The whole algorithm:
# 1. Everyone starts from the same model
base = AutoModelForCausalLM.from_pretrained("EleutherAI/pythia-410m", revision="step10000")
# 2. Each person trains on their domain (independently, no communication)
specialist_code = train(copy(base), code_data, steps=2000)
specialist_science = train(copy(base), science_data, steps=2000)
specialist_fiction = train(copy(base), fiction_data, steps=2000)
# 3. A router learns who's good at what (500 steps, one linear layer)
router = nn.Linear(hidden_size, 3, bias=False)
fused = MoE(specialist_code, specialist_science, specialist_fiction, router)
train_router(fused, mixed_data, steps=500)

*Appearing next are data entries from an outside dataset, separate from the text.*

-- ==== Sys2Proof/Machine/Status.lean ====
section
/-!
DEFINITION. RDSTAT: reading the status (44_status.md R160, R161).
-/

namespace Sys2Proof.Machine

/-- RDSTAT (44_status.md R160): respond STATUS; nothing is written, ERR is not cleared. -/
def execRdstat (s : State) : Host.Outcome State Fault Refusal := respondOk (statusWord s) s

end Sys2Proof.Machine
end

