-- ==== Sys2Proof/Certificates/Slice0/Obligations.lean ====
section
/-!
DEFINITION. The statements for the provers. Each says which rules of spec/ it formalises. Command and response words,
masks and constants are written out as the spec prints them. `resets` is the model's own counter (log entry 2).
-/

open Sys2Proof Sys2Proof.Machine Sys2Proof.Safety

/-! ## Encoding and decoding -/

/-- 30_encoding.md R62: a word is the command of a row exactly when `(w and mask) = match`, with the operand its low 32
bits, and no word matches two rows. -/
def Obligations.DecodeIsTheOpcodeMap : Prop :=
  (∀ w : Cmd,
    (∀ v, decode w = .ok (.seed v) ↔ w &&& 0xFF00000000#40 = 0x0100000000#40 ∧ v = w.extractLsb' 0 32) ∧
    (decode w = .ok .next ↔ w &&& 0xFFFFFFFFFF#40 = 0x0200000000#40) ∧
    (∀ x, decode w = .ok (.temper x) ↔ w &&& 0xFF00000000#40 = 0x0300000000#40 ∧ x = w.extractLsb' 0 32) ∧
    (∀ y, decode w = .ok (.untemper y) ↔ w &&& 0xFF00000000#40 = 0x0400000000#40 ∧ y = w.extractLsb' 0 32) ∧
    (decode w = .ok .clb ↔ w &&& 0xFFFFFFFFFF#40 = 0x0500000000#40) ∧
    (∀ y, decode w = .ok (.clp y) ↔ w &&& 0xFF00000000#40 = 0x0600000000#40 ∧ y = w.extractLsb' 0 32) ∧
    (decode w = .ok .rdstat ↔ w &&& 0xFFFFFFFFFF#40 = 0x0700000000#40)) ∧
  opcodeMap.Pairwise (fun a b => ∀ w, ¬(a.covers w = true ∧ b.covers w = true))

/-- 30_encoding.md R66: decoding by the two fields of the word. -/
def Obligations.DecodeByFields : Prop :=
  ∀ (op : BitVec 8) (arg : Word),
    match op.toNat with
    | 1 => decode (op ++ arg) = .ok (.seed arg)
    | 2 => if arg = 0#32 then decode (op ++ arg) = .ok .next else ∃ why, decode (op ++ arg) = .error why
    | 3 => decode (op ++ arg) = .ok (.temper arg)
    | 4 => decode (op ++ arg) = .ok (.untemper arg)
    | 5 => if arg = 0#32 then decode (op ++ arg) = .ok .clb else ∃ why, decode (op ++ arg) = .error why
    | 6 => decode (op ++ arg) = .ok (.clp arg)
    | 7 => if arg = 0#32 then decode (op ++ arg) = .ok .rdstat else ∃ why, decode (op ++ arg) = .error why
    | _ => ∃ why, decode (op ++ arg) = .error why

/-- Decoding an encoded well-formed command gives it back, and a word decodes only to the command that encodes to it
(30_encoding.md R60 to R63). -/
def Obligations.DecodeEncodeRoundTrip : Prop :=
  ∀ i : Instr, i.wellFormed = true → decode (encode i) = .ok i ∧ ∀ w, decode w = .ok i → w = encode i

/-- 30_encoding.md R64: of the 2^40 words, 4 * 2^32 + 3 are commands. -/
def Obligations.CommandWordCount : Prop :=
  Nat.card { w : Cmd // ∃ i, decode w = .ok i } = 4 * 2 ^ 32 + 3

/-- Words written out in 95_test_vectors.md V6, P1 and P2: seven decode to the commands they stand for, and two are no
commands. That the spec's rules make these two illegal is 30_encoding.md R64; the reason the last two clauses name,
`.reservedOperand` or `.reservedOpcode`, is the MODEL's choice (log entry 13): the spec names no reasons. -/
def Obligations.SampleWordsDecode : Prop :=
  decode 0x0100007A69#40 = .ok (.seed 31337#32) ∧ decode 0x0200000000#40 = .ok .next ∧
  decode 0x0300000001#40 = .ok (.temper 1#32) ∧ decode 0x04B8CB4CB7#40 = .ok (.untemper 0xB8CB4CB7#32) ∧
  decode 0x0500000000#40 = .ok .clb ∧ decode 0x06CF7B1A1F#40 = .ok (.clp 0xCF7B1A1F#32) ∧
  decode 0x0700000000#40 = .ok .rdstat ∧ decode 0x0200000001#40 = .error (.reservedOperand 2#8 1#32) ∧
  decode 0xFF12345678#40 = .error (.reservedOpcode 0xFF#8)

/-! ## The step, the ports and reset -/

/-- A step whose next event is a command word that decodes to i is `exec i` on the state with that event taken
(30_encoding.md R70, 70_reset_and_hazards.md R210). The second clause is about `withFetchWord`, which is the MODEL's
device and no rule of the spec (log entry 7): it stands for the host presenting that one word. -/
def Obligations.StepRunsDecodedCommand : Prop :=
  (∀ (s : State) (w : Cmd) (rest : List Event) (i : Instr),
    s.input = .command w :: rest → decode w = .ok i → step s = exec i (s.withInput rest)) ∧
  (∀ (s : State) (w : Nat) (i : Instr),
    decode (BitVec.ofNat 40 w) = .ok i → step (s.withFetchWord 40 w) = exec i s)
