/-- Bit i of STATUS: LCNT from bit 16 on, ERR, LOADING and VALID in bits 2, 1 and 0. -/
theorem getLsbD_statusWord (s : State) {i : Nat} (hi : i < 32) :
    (statusWord s).getLsbD i = (decide (16 ≤ i) && s.lcnt.val.testBit (i - 16) || decide (i = 2) && s.err ||
      decide (i = 1) && s.loading || decide (i = 0) && s.valid) := by
  simp only [statusWord, BitVec.getLsbD_or, getLsbD_lcnt_shiftLeft _ hi, getLsbD_flagWord_shiftLeft _ _ hi,
    getLsbD_flagWord]

/-- Bits 15:3 of STATUS are zero. -/
theorem statusWord_bits_15_3 (s : State) : (statusWord s).extractLsb' 3 13 = 0#13 := by
  apply BitVec.eq_of_getLsbD_eq
  intro i hi
  have h16 : ¬ 16 ≤ 3 + i := by omega
  have h2 : 3 + i ≠ 2 := by omega
  have h1 : 3 + i ≠ 1 := by omega
  simp [getLsbD_statusWord s (show 3 + i < 32 by omega), h16, h2, h1]

/-- Bits 25:16 of STATUS hold LCNT. -/
theorem statusWord_bits_25_16 (s : State) : (statusWord s).extractLsb' 16 10 = BitVec.ofNat 10 s.lcnt.val := by
  apply BitVec.eq_of_getLsbD_eq
  intro i hi
  have h2 : 16 + i ≠ 2 := by omega
  have h1 : 16 + i ≠ 1 := by omega
  rw [BitVec.getLsbD_extractLsb', getLsbD_statusWord s (show 16 + i < 32 by omega), BitVec.getLsbD_ofNat]
  simp [hi, h2, h1]

/-- Bits 31:26 of STATUS are zero, since LCNT is below 1024. -/
theorem statusWord_bits_31_26 (s : State) : (statusWord s).extractLsb' 26 6 = 0#6 := by
  apply BitVec.eq_of_getLsbD_eq
  intro i hi
  have h2 : 26 + i ≠ 2 := by omega
  have h1 : 26 + i ≠ 1 := by omega
  have hlcnt : s.lcnt.val.testBit (26 + i - 16) = false := by
    apply Nat.testBit_lt_two_pow
    calc s.lcnt.val < 2 ^ 10 := by omega
      _ ≤ 2 ^ (26 + i - 16) := Nat.pow_le_pow_right (by decide) (by omega)
  simp [getLsbD_statusWord s (show 26 + i < 32 by omega), hlcnt, h2, h1]

theorem or_second_to_last (a b c d : Word) : a ||| b ||| c ||| d = a ||| c ||| d ||| b := by ac_rfl

/-- STATUS with ERR's bit last. -/
theorem statusWord_eq (s : State) : statusWord s =
    (BitVec.ofNat 32 s.lcnt.val <<< 16) ||| (flagWord s.loading <<< 1) ||| flagWord s.valid |||
      (flagWord s.err <<< 2) :=
  or_second_to_last _ _ _ _

/-- With ERR set, STATUS has bit 2 set and is otherwise the same. -/
theorem statusWord_withErr {s : State} (h : s.err = false) : statusWord (s.withErr true) = statusWord s ||| 4#32 := by
  have hset : flagWord true <<< 2 = 4#32 := rfl
  have hclear : flagWord false <<< 2 = 0#32 := rfl
  simp only [statusWord_eq, State.withErr_err, State.withErr_lcnt, State.withErr_loading, State.withErr_valid, h, hset,
    hclear, BitVec.or_zero]

/-- Bit 2 of a response is bit 2 of its data word. -/
theorem rspWord_or_four (st : RspStatus) (d : Word) : rspWord st (d ||| 4#32) = rspWord st d ||| 0x0000000004#40 := by
  have hfour : 0x0000000004#40 = 0x00#8 ++ 4#32 := rfl
  rw [hfour, rspWord, rspWord, BitVec.or_append, BitVec.or_zero]

/-- RDSTAT with ERR = 1 answers what it answers with ERR = 0, but for bit 2 of its value (10_state.md R26, R29). -/
theorem execWord_rdstat_withErr {s t : State} {r : Rsp} (herr : s.err = false)
    (ht : execWord rdstatWord s = .next t) (hr : t.output = s.output ++ [r]) :
    execWord rdstatWord (s.withErr true) =
      .next { t with err := true, output := s.output ++ [r ||| 0x0000000004#40] } := by
  have hexec (u : State) : execWord rdstatWord u = .next (u.emit (rspWord .ok (statusWord u))) :=
    execWord_encode .rdstat u
  rw [hexec] at ht
  cases ht
  obtain rfl : rspWord .ok (statusWord s) = r := by simpa using hr
  rw [hexec, statusWord_withErr herr, rspWord_or_four]
  rfl

end Sys2Proof.Machine
end

section
/-!
PROOFS. The invariants on VALID, LOADING and LCNT (10_state.md R27), and ERR along steps (10_state.md R26).
-/

namespace Sys2Proof.Machine

open Sys2Proof.Safety

theorem triple_eq_iff {s : State} {v l : Bool} {n : Nat} :
    triple s = (v, l, n) ↔ s.valid = v ∧ s.loading = l ∧ s.lcnt.val = n := by
  simp [triple]

/-- The invariants by the three values of the triple (10_state.md R27). -/
theorem phaseInv_iff_phases (s : State) :
    PhaseInv s ↔ PhaseEmpty s ∨ PhaseRunning s ∨ ∃ k, k ≤ 623 ∧ PhaseLoading k s := by
  constructor
  · rintro ⟨hvalid, hlcnt⟩
    cases hl : s.loading with
    | true =>
      have hv : s.valid = false := by
        cases hv : s.valid with
        | false => rfl
        | true => rw [hvalid hv] at hl; cases hl
      exact .inr (.inr ⟨s.lcnt.val, by omega, triple_eq_iff.mpr ⟨hv, hl, rfl⟩⟩)
    | false =>
      have hzero : s.lcnt.val = 0 := congrArg Fin.val (hlcnt hl)
      cases hv : s.valid with
      | true => exact .inr (.inl (triple_eq_iff.mpr ⟨hv, hl, hzero⟩))
      | false => exact .inl (triple_eq_iff.mpr ⟨hv, hl, hzero⟩)
  · rintro (h | h | ⟨k, -, h⟩) <;> obtain ⟨hv, hl, hk⟩ := triple_eq_iff.mp h
    · exact ⟨by simp [hv], fun _ => Fin.ext hk⟩
    · exact ⟨fun _ => hl, fun _ => Fin.ext hk⟩
    · exact ⟨by simp [hv], by simp [hl]⟩

/-- The effect of a command that the state allows keeps the invariants. -/
theorem effect_keeps_phaseInv {i : Instr} {s : State} (hen : enabled i s = true) (h : PhaseInv s) :
    PhaseInv (effect i s) := by
  obtain ⟨hvalid, hlcnt⟩ := h
  cases i with
  | seed v => exact ⟨fun _ => rfl, fun _ => rfl⟩
  | clb => exact ⟨nofun, nofun⟩
  | next => exact ⟨hvalid, hlcnt⟩
  | temper | untemper | rdstat => exact ⟨hvalid, hlcnt⟩
  | clp y =>
    have hl : s.loading = true := hen
    by_cases hlast : s.lcnt.val + 1 < 624
    · rw [effect, State.countPush_of_lt (s.writeWord s.lcnt (untemper y)) hlast]
      exact ⟨hvalid, fun hl' => by simp [hl] at hl'⟩
    · have h623 : s.lcnt.val = 623 := by omega
      rw [effect, State.countPush_of_last (s.writeWord s.lcnt (untemper y)) h623]
      exact ⟨fun _ => rfl, fun _ => rfl⟩

/-- Every command word, legal or not, keeps the invariants: an error writes none of the triple. -/
theorem execWord_keeps_phaseInv {w : Cmd} {s t : State} (h : PhaseInv s) (ht : execWord w s = .next t) :
    PhaseInv t := by
  obtain ⟨i, -, hen, heq⟩ | ⟨c, -, -, heq⟩ := execWord_completes_or_raises w s <;> rw [heq] at ht <;> cases ht
  · exact effect_keeps_phaseInv hen h
  · exact h

/-- The reset event leads to the empty triple, which meets the invariants (10_state.md R33). -/
theorem phaseInv_takeReset (s : State) : PhaseInv (takeReset s) := ⟨nofun, fun _ => rfl⟩

/-- Every step keeps the invariants. -/
theorem step_keeps_phaseInv {s t : State} (h : PhaseInv s) (ht : step s = .next t) : PhaseInv t := by
  obtain rfl | ⟨f, es, -, rfl⟩ | ⟨w, es, -, hexec⟩ := step_inversion ht
  · exact h
  · exact phaseInv_takeReset _
  · exact execWord_keeps_phaseInv (s := s.withInput es) h hexec

/-- ERR, once 1, stays 1 unless the step is a reset (10_state.md R26). -/
theorem step_keeps_err {s t : State} (h : s.err = true) (ht : step s = .next t) :
    t.err = true ∨ ∃ f es, s.input = .reset f :: es := by
  obtain rfl | ⟨f, es, hin, -⟩ | ⟨w, es, -, hexec⟩ := step_inversion ht
  · exact .inl h
  · exact .inr ⟨f, es, hin⟩
  · obtain ⟨r, hans⟩ := answers_of_execWord hexec
    exact .inl (hans.err.mpr (.inl h))

/-- Settles O20: the step lemma `step_keeps_phaseInv`, the reset event alone, and the phases. -/
theorem phaseInvariantKept : Obligations.PhaseInvariantKept := by
  refine ⟨fun s t => step_keeps_phaseInv, fun s t f es hin ht => ?_, phaseInv_iff_phases, fun s t => step_keeps_err⟩
  rw [step_of_reset hin] at ht
  cases ht
  exact phaseInv_takeReset _

/-- Settles O19: every word's response says what becomes of ERR, a reset clears it, and no command's
precondition or effect reads it; RDSTAT alone shows it. -/
theorem errIsSticky : Obligations.ErrIsSticky := by
  refine ⟨fun s w rest hin => ?_, fun s f rest hin => ⟨_, step_of_reset hin, rfl⟩,
    fun s t w rest hin hw _ ht => ?_, fun s t rest r hin herr ht hr => ?_⟩
  · obtain ⟨t, r, ht, hans⟩ := execWord_answers w (s.withInput rest)
    exact ⟨t, r, (step_of_command hin).trans ht, hans.output, hans.err⟩
  · rw [step_of_command hin] at ht
    rw [step_of_command (s := { s with err := true }) hin]
    exact execWord_withErr hw ht
  · rw [step_of_command hin] at ht
    rw [step_of_command (s := { s with err := true }) hin]
    exact execWord_rdstat_withErr (s := s.withInput rest) herr ht hr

# 4. The fused model is better than any individual
# +7.72% over best specialist (corrected per-domain equal-weight eval)No custom CUDA kernels. No distributed training framework. No LoRA. No adapters. Standard PyTorch, standard HuggingFace Transformers, standard training loop. The mechanism is the protocol, not the infrastructure.
All Phase 1 experiments ran on one RTX 5090. Phase 2 cross-lingual and 20-contributor experiments on rented H100s. All results use the corrected per-domain equal-weight evaluation protocol.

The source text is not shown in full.